У секретаря, как у Пильняка: Метель. Снега. Сугробы. Волки. Россия-мать. Секретарь был проще и употреблял слова про волков потому, что действительно замучили его крестьяне жалобами на волков. А ружья покупать — денег нету, и порох стал чуть ли не дороже золота. Черт их знает, что они порох-то на Ленских приисках добывают, что ли?
К тому же дело к зиме, октябрь. Листья с деревьев сгнили и пахнут самогоном.
И деревни тоже листьями такими пахнут.
— Товарищ Монд, мне с вами балясины разводить некогда. Короче и категорически говоря, Микитинская волость не взносит полагаемый по закону продналог.
— А мне какое дело?
— Кому же до этого есть дело? Товарищ, не финтите.
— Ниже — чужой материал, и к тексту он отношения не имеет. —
@[simp] theorem State.countBad_frame (s : State) (n : NodeAddr) (slot : SlotIndex) (c : BadCause) :
    (s.countBad n slot c).port = s.port ∧ (s.countBad n slot c).link = s.link
      ∧ (s.countBad n slot c).sched = s.sched ∧ (s.countBad n slot c).nodes.nsel = s.nodes.nsel
      ∧ (s.countBad n slot c).image = s.image ∧ (s.countBad n slot c).cmd = s.cmd
      ∧ (s.countBad n slot c).result = s.result ∧ (s.countBad n slot c).run = s.run
      ∧ (s.countBad n slot c).fault = s.fault ∧ (s.countBad n slot c).timers = s.timers
      ∧ (s.countBad n slot c).inReset = s.inReset ∧ (s.countBad n slot c).pending = s.pending := by
  unfold State.countBad
  repeat' split
  all_goals simp

@[simp] theorem State.identReceived_frame (s : State) (n : NodeAddr) (e : NodeEntry) (r : IdentRecord) :
    (s.identReceived n e r).port = s.port ∧ (s.identReceived n e r).link = s.link
      ∧ (s.identReceived n e r).sched = s.sched ∧ (s.identReceived n e r).nodes.nsel = s.nodes.nsel
      ∧ (s.identReceived n e r).image = s.image ∧ (s.identReceived n e r).cmd = s.cmd
      ∧ (s.identReceived n e r).result = s.result ∧ (s.identReceived n e r).run = s.run
      ∧ (s.identReceived n e r).fault = s.fault ∧ (s.identReceived n e r).timers = s.timers
      ∧ (s.identReceived n e r).inReset = s.inReset ∧ (s.identReceived n e r).pending = s.pending := by
  unfold State.identReceived
  repeat' split
  all_goals simp

@[simp] theorem State.takeOutcome_frame
    (s : State) (n : NodeAddr) (kind : WindowKind) (slot : SlotIndex) (v : Verdict) :
    (s.takeOutcome n kind slot v).port = s.port ∧ (s.takeOutcome n kind slot v).link = s.link
      ∧ (s.takeOutcome n kind slot v).sched = s.sched ∧ (s.takeOutcome n kind slot v).nodes.nsel = s.nodes.nsel
      ∧ (s.takeOutcome n kind slot v).image = s.image ∧ (s.takeOutcome n kind slot v).cmd = s.cmd
      ∧ (s.takeOutcome n kind slot v).result = s.result ∧ (s.takeOutcome n kind slot v).run = s.run
      ∧ (s.takeOutcome n kind slot v).fault = s.fault ∧ (s.takeOutcome n kind slot v).timers = s.timers
      ∧ (s.takeOutcome n kind slot v).inReset = s.inReset ∧ (s.takeOutcome n kind slot v).pending = s.pending := by
  unfold State.takeOutcome
  repeat' split
  all_goals simp

@[simp] theorem State.takeLate_frame (s : State) (n : NodeAddr) (slot : SlotIndex) :
    (s.takeLate n slot).port = s.port ∧ (s.takeLate n slot).link = s.link ∧ (s.takeLate n slot).sched = s.sched
      ∧ (s.takeLate n slot).nodes.nsel = s.nodes.nsel ∧ (s.takeLate n slot).image = s.image
      ∧ (s.takeLate n slot).cmd = s.cmd ∧ (s.takeLate n slot).result = s.result ∧ (s.takeLate n slot).run = s.run
      ∧ (s.takeLate n slot).fault = s.fault ∧ (s.takeLate n slot).timers = s.timers
      ∧ (s.takeLate n slot).inReset = s.inReset ∧ (s.takeLate n slot).pending = s.pending := by
  unfold State.takeLate
  repeat' split
  all_goals simp

@[simp] theorem State.haltNode_frame (s : State) (n : NodeAddr) :
    (s.haltNode n).port = s.port ∧ (s.haltNode n).link = s.link ∧ (s.haltNode n).sched = s.sched
      ∧ (s.haltNode n).nodes.nsel = s.nodes.nsel ∧ (s.haltNode n).image = s.image ∧ (s.haltNode n).cmd = s.cmd
      ∧ (s.haltNode n).result = s.result ∧ (s.haltNode n).run = s.run ∧ (s.haltNode n).fault = s.fault
      ∧ (s.haltNode n).timers = s.timers ∧ (s.haltNode n).inReset = s.inReset ∧ (s.haltNode n).pending = s.pending := by
  unfold State.haltNode
  repeat' split
  all_goals simp

@[simp] theorem State.haltNodes_frame (s : State) (ns : List NodeAddr) :
    (s.haltNodes ns).port = s.port ∧ (s.haltNodes ns).link = s.link ∧ (s.haltNodes ns).sched = s.sched
      ∧ (s.haltNodes ns).nodes.nsel = s.nodes.nsel ∧ (s.haltNodes ns).image = s.image ∧ (s.haltNodes ns).cmd = s.cmd
      ∧ (s.haltNodes ns).result = s.result ∧ (s.haltNodes ns).run = s.run ∧ (s.haltNodes ns).fault = s.fault
      ∧ (s.haltNodes ns).timers = s.timers ∧ (s.haltNodes ns).inReset = s.inReset ∧ (s.haltNodes ns).pending = s.pending := by
  induction ns generalizing s with
  | nil => simp [State.haltNodes]
  | cons n rest ih => simp [State.haltNodes, ih]

/-! ### The line, the cycle and the run -/

@[simp] theorem State.directOff_frame (s : State) :
    (s.directOff).port = s.port ∧ (s.directOff).link.rate = s.link.rate
      ∧ (s.directOff).link.window = s.link.window ∧ (s.directOff).sched = s.sched ∧ (s.directOff).nodes = s.nodes
      ∧ (s.directOff).image = s.image ∧ (s.directOff).cmd = s.cmd ∧ (s.directOff).result = s.result
      ∧ (s.directOff).run = s.run ∧ (s.directOff).fault = s.fault ∧ (s.directOff).inReset = s.inReset
      ∧ (s.directOff).due = s.due ∧ (s.directOff).pending = s.pending := by
  unfold State.directOff
  repeat' split
  all_goals simp

@[simp] theorem State.directQuiet_frame (s : State) :
    (s.directQuiet).port = s.port ∧ (s.directQuiet).link.rate = s.link.rate
      ∧ (s.directQuiet).link.window = s.link.window ∧ (s.directQuiet).sched = s.sched
      ∧ (s.directQuiet).nodes = s.nodes ∧ (s.directQuiet).image = s.image ∧ (s.directQuiet).cmd = s.cmd
      ∧ (s.directQuiet).result = s.result ∧ (s.directQuiet).run = s.run ∧ (s.directQuiet).fault = s.fault
      ∧ (s.directQuiet).inReset = s.inReset ∧ (s.directQuiet).due = s.due ∧ (s.directQuiet).pending = s.pending := by
  unfold State.directQuiet
  repeat' split
  all_goals simp

@[simp] theorem State.cutLine_frame (s : State) :
    (s.cutLine).port = s.port ∧ (s.cutLine).link.rate = s.link.rate ∧ (s.cutLine).link.window = s.link.window
      ∧ (s.cutLine).sched = s.sched ∧ (s.cutLine).nodes = s.nodes ∧ (s.cutLine).image = s.image
      ∧ (s.cutLine).cmd = s.cmd ∧ (s.cutLine).result = s.result ∧ (s.cutLine).run = s.run
      ∧ (s.cutLine).fault = s.fault ∧ (s.cutLine).inReset = s.inReset ∧ (s.cutLine).due = s.due
      ∧ (s.cutLine).pending = s.pending := by
  unfold State.cutLine
  repeat' split
  all_goals simp

@[simp] theorem State.enterStopped_frame (s : State) :
    (s.enterStopped).port = s.port ∧ (s.enterStopped).link = s.link
      ∧ (s.enterStopped).sched.tableA = s.sched.tableA ∧ (s.enterStopped).sched.tableB = s.sched.tableB
      ∧ (s.enterStopped).sched.pacingSetting = s.sched.pacingSetting
      ∧ (s.enterStopped).sched.cycleNumber = s.sched.cycleNumber
      ∧ (s.enterStopped).sched.selTable = s.sched.selTable ∧ (s.enterStopped).sched.selSlot = s.sched.selSlot
      ∧ (s.enterStopped).nodes = s.nodes ∧ (s.enterStopped).image.hold = s.image.hold
      ∧ (s.enterStopped).image.ptest = s.image.ptest ∧ (s.enterStopped).cmd = s.cmd
      ∧ (s.enterStopped).result = s.result ∧ (s.enterStopped).fault.fflag0 = s.fault.fflag0
      ∧ (s.enterStopped).fault.fflag1 = s.fault.fflag1 ∧ (s.enterStopped).fault.capture = s.fault.capture
      ∧ (s.enterStopped).fault.enables = s.fault.enables ∧ (s.enterStopped).inReset = s.inReset
      ∧ (s.enterStopped).pending = s.pending := by
  simp [State.enterStopped]

@[simp] theorem State.haltRun_frame (s : State) :
    (s.haltRun).port = s.port ∧ (s.haltRun).link.rate = s.link.rate ∧ (s.haltRun).link.window = s.link.window
      ∧ (s.haltRun).sched.tableA = s.sched.tableA ∧ (s.haltRun).sched.tableB = s.sched.tableB
      ∧ (s.haltRun).sched.pacingSetting = s.sched.pacingSetting
      ∧ (s.haltRun).sched.cycleNumber = s.sched.cycleNumber ∧ (s.haltRun).sched.selTable = s.sched.selTable
      ∧ (s.haltRun).sched.selSlot = s.sched.selSlot ∧ (s.haltRun).nodes = s.nodes ∧ (s.haltRun).image = s.image
      ∧ (s.haltRun).cmd = s.cmd ∧ (s.haltRun).result = s.result ∧ (s.haltRun).fault = s.fault
      ∧ (s.haltRun).inReset = s.inReset ∧ (s.haltRun).pending = s.pending := by
  simp [State.haltRun]

@[simp] theorem State.enterHalted_frame (s : State) (code : FaultCode) (detail : Word) :
    (s.enterHalted code detail).port = s.port ∧ (s.enterHalted code detail).link.rate = s.link.rate
      ∧ (s.enterHalted code detail).link.window = s.link.window
      ∧ (s.enterHalted code detail).sched.tableA = s.sched.tableA
      ∧ (s.enterHalted code detail).sched.tableB = s.sched.tableB
      ∧ (s.enterHalted code detail).sched.pacingSetting = s.sched.pacingSetting
      ∧ (s.enterHalted code detail).sched.cycleNumber = s.sched.cycleNumber
      ∧ (s.enterHalted code detail).sched.selTable = s.sched.selTable
      ∧ (s.enterHalted code detail).sched.selSlot = s.sched.selSlot
      ∧ (s.enterHalted code detail).nodes.nsel = s.nodes.nsel ∧ (s.enterHalted code detail).image = s.image
      ∧ (s.enterHalted code detail).cmd.retryLimit = s.cmd.retryLimit
      ∧ (s.enterHalted code detail).cmd.resultTimeout = s.cmd.resultTimeout
      ∧ (s.enterHalted code detail).cmd.staging = s.cmd.staging
      ∧ (s.enterHalted code detail).fault.fflag0 = s.fault.fflag0
      ∧ (s.enterHalted code detail).fault.fflag1 = s.fault.fflag1
      ∧ (s.enterHalted code detail).fault.capture = s.fault.capture
      ∧ (s.enterHalted code detail).fault.enables = s.fault.enables
      ∧ (s.enterHalted code detail).inReset = s.inReset ∧ (s.enterHalted code detail).pending = s.pending := by
  simp [State.enterHalted]

@[simp] theorem State.startBuilt_frame (s : State) (copies : List SliceCopy) (ex : Exchange) (frame : List Byte) :
    (s.startBuilt copies ex frame).port = s.port ∧ (s.startBuilt copies ex frame).link.rate = s.link.rate
      ∧ (s.startBuilt copies ex frame).link.window = s.link.window ∧ (s.startBuilt copies ex frame).sched = s.sched
      ∧ (s.startBuilt copies ex frame).nodes = s.nodes ∧ (s.startBuilt copies ex frame).image = s.image
      ∧ (s.startBuilt copies ex frame).cmd = s.cmd ∧ (s.startBuilt copies ex frame).result = s.result
      ∧ (s.startBuilt copies ex frame).run = s.run ∧ (s.startBuilt copies ex frame).fault = s.fault
      ∧ (s.startBuilt copies ex frame).inReset = s.inReset ∧ (s.startBuilt copies ex frame).pending = s.pending := by
  unfold State.startBuilt
  repeat' split
  all_goals simp

@[simp] theorem State.sendData_frame (s : State) (n : NodeAddr) (trailer : Bool) :
    (s.sendData n trailer).port = s.port ∧ (s.sendData n trailer).link.rate = s.link.rate
      ∧ (s.sendData n trailer).link.window = s.link.window ∧ (s.sendData n trailer).sched = s.sched
      ∧ (s.sendData n trailer).nodes = s.nodes ∧ (s.sendData n trailer).image = s.image
      ∧ (s.sendData n trailer).cmd = s.cmd ∧ (s.sendData n trailer).result = s.result
      ∧ (s.sendData n trailer).run = s.run ∧ (s.sendData n trailer).fault = s.fault
      ∧ (s.sendData n trailer).inReset = s.inReset ∧ (s.sendData n trailer).pending = s.pending := by
  simp [State.sendData]

@[simp] theorem State.sendPair_frame (s : State) (a : NodeAddr) (b : NodeAddr) :
    (s.sendPair a b).port = s.port ∧ (s.sendPair a b).link.rate = s.link.rate
      ∧ (s.sendPair a b).link.window = s.link.window ∧ (s.sendPair a b).sched = s.sched
      ∧ (s.sendPair a b).nodes = s.nodes ∧ (s.sendPair a b).image = s.image ∧ (s.sendPair a b).cmd = s.cmd
      ∧ (s.sendPair a b).result = s.result ∧ (s.sendPair a b).run = s.run ∧ (s.sendPair a b).fault = s.fault
      ∧ (s.sendPair a b).inReset = s.inReset ∧ (s.sendPair a b).pending = s.pending := by
  simp [State.sendPair]

@[simp] theorem State.resolveCyc_frame (s : State) (r : SlotRecord) :
    (s.resolveCyc r).port = s.port ∧ (s.resolveCyc r).link.rate = s.link.rate
      ∧ (s.resolveCyc r).link.window = s.link.window ∧ (s.resolveCyc r).sched = s.sched
      ∧ (s.resolveCyc r).nodes = s.nodes ∧ (s.resolveCyc r).image = s.image ∧ (s.resolveCyc r).cmd = s.cmd
      ∧ (s.resolveCyc r).result = s.result ∧ (s.resolveCyc r).run = s.run ∧ (s.resolveCyc r).fault = s.fault
      ∧ (s.resolveCyc r).inReset = s.inReset ∧ (s.resolveCyc r).pending = s.pending := by
  unfold State.resolveCyc
  repeat' split
  all_goals simp

@[simp] theorem State.resolvePair_frame (s : State) (r : SlotRecord) :
    (s.resolvePair r).port = s.port ∧ (s.resolvePair r).link.rate = s.link.rate
      ∧ (s.resolvePair r).link.window = s.link.window ∧ (s.resolvePair r).sched = s.sched
      ∧ (s.resolvePair r).nodes = s.nodes ∧ (s.resolvePair r).image = s.image ∧ (s.resolvePair r).cmd = s.cmd
      ∧ (s.resolvePair r).result = s.result ∧ (s.resolvePair r).run = s.run ∧ (s.resolvePair r).fault = s.fault
      ∧ (s.resolvePair r).inReset = s.inReset ∧ (s.resolvePair r).pending = s.pending := by
  unfold State.resolvePair
  repeat' split
  all_goals simp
— Товарищ, на предмет продналога есть свои органы.
— А если не взносит?
— Так я-то при чем?
— А при том, что химия. Ведь вы химию учили?
— Учил.
— В том-то и дело.
Секретарь изнеможенно опустился на стул.
— Умучили нас природные богатства страны, ей-богу. То тебе волки, то тебе учитель математики магнитную аномалию изобрел, то тебе чудотворная икона обнаружится, или кресты вдруг озолотеют. А мы за все отвечай и еще агитируй. — Секретарь протянул инженеру мандат: — Поезжайте в Микитинскую волость, у меня больше сил нету, я сейчас только подготовляюсь к химической войне.
— К какой войне, товарищ? У нас только-только происходит организация Доброхима, и говорить о химической войне России больше чем преждевременно…
Секретарь радостно закивал головой.
— Вот видите, товарищ, а вы говорите, что в химии ничего не понимаете. А как кроете… А у меня такое количество исходящих да входящих, что я думаю — чисто война, только разве за неимением газов употребляют вначале писчую бумагу. И по совести скажу… — секретарь таинственно наклонился к уху инженера, — по совести… циркуляры эти человека быстрее убивают, чем газы. — Он скорбно постучал себя в тощую грудь: — Ведь тут, думаете, тело… Не тело, а пепел. Да-с!
Так-таки инженер и не добился ничего от тоскующего секретаря. К тому же надо добавить в порядке сплетни — три дня назад секретаря покинула жена. Дело семейное, но все-таки тяжелое.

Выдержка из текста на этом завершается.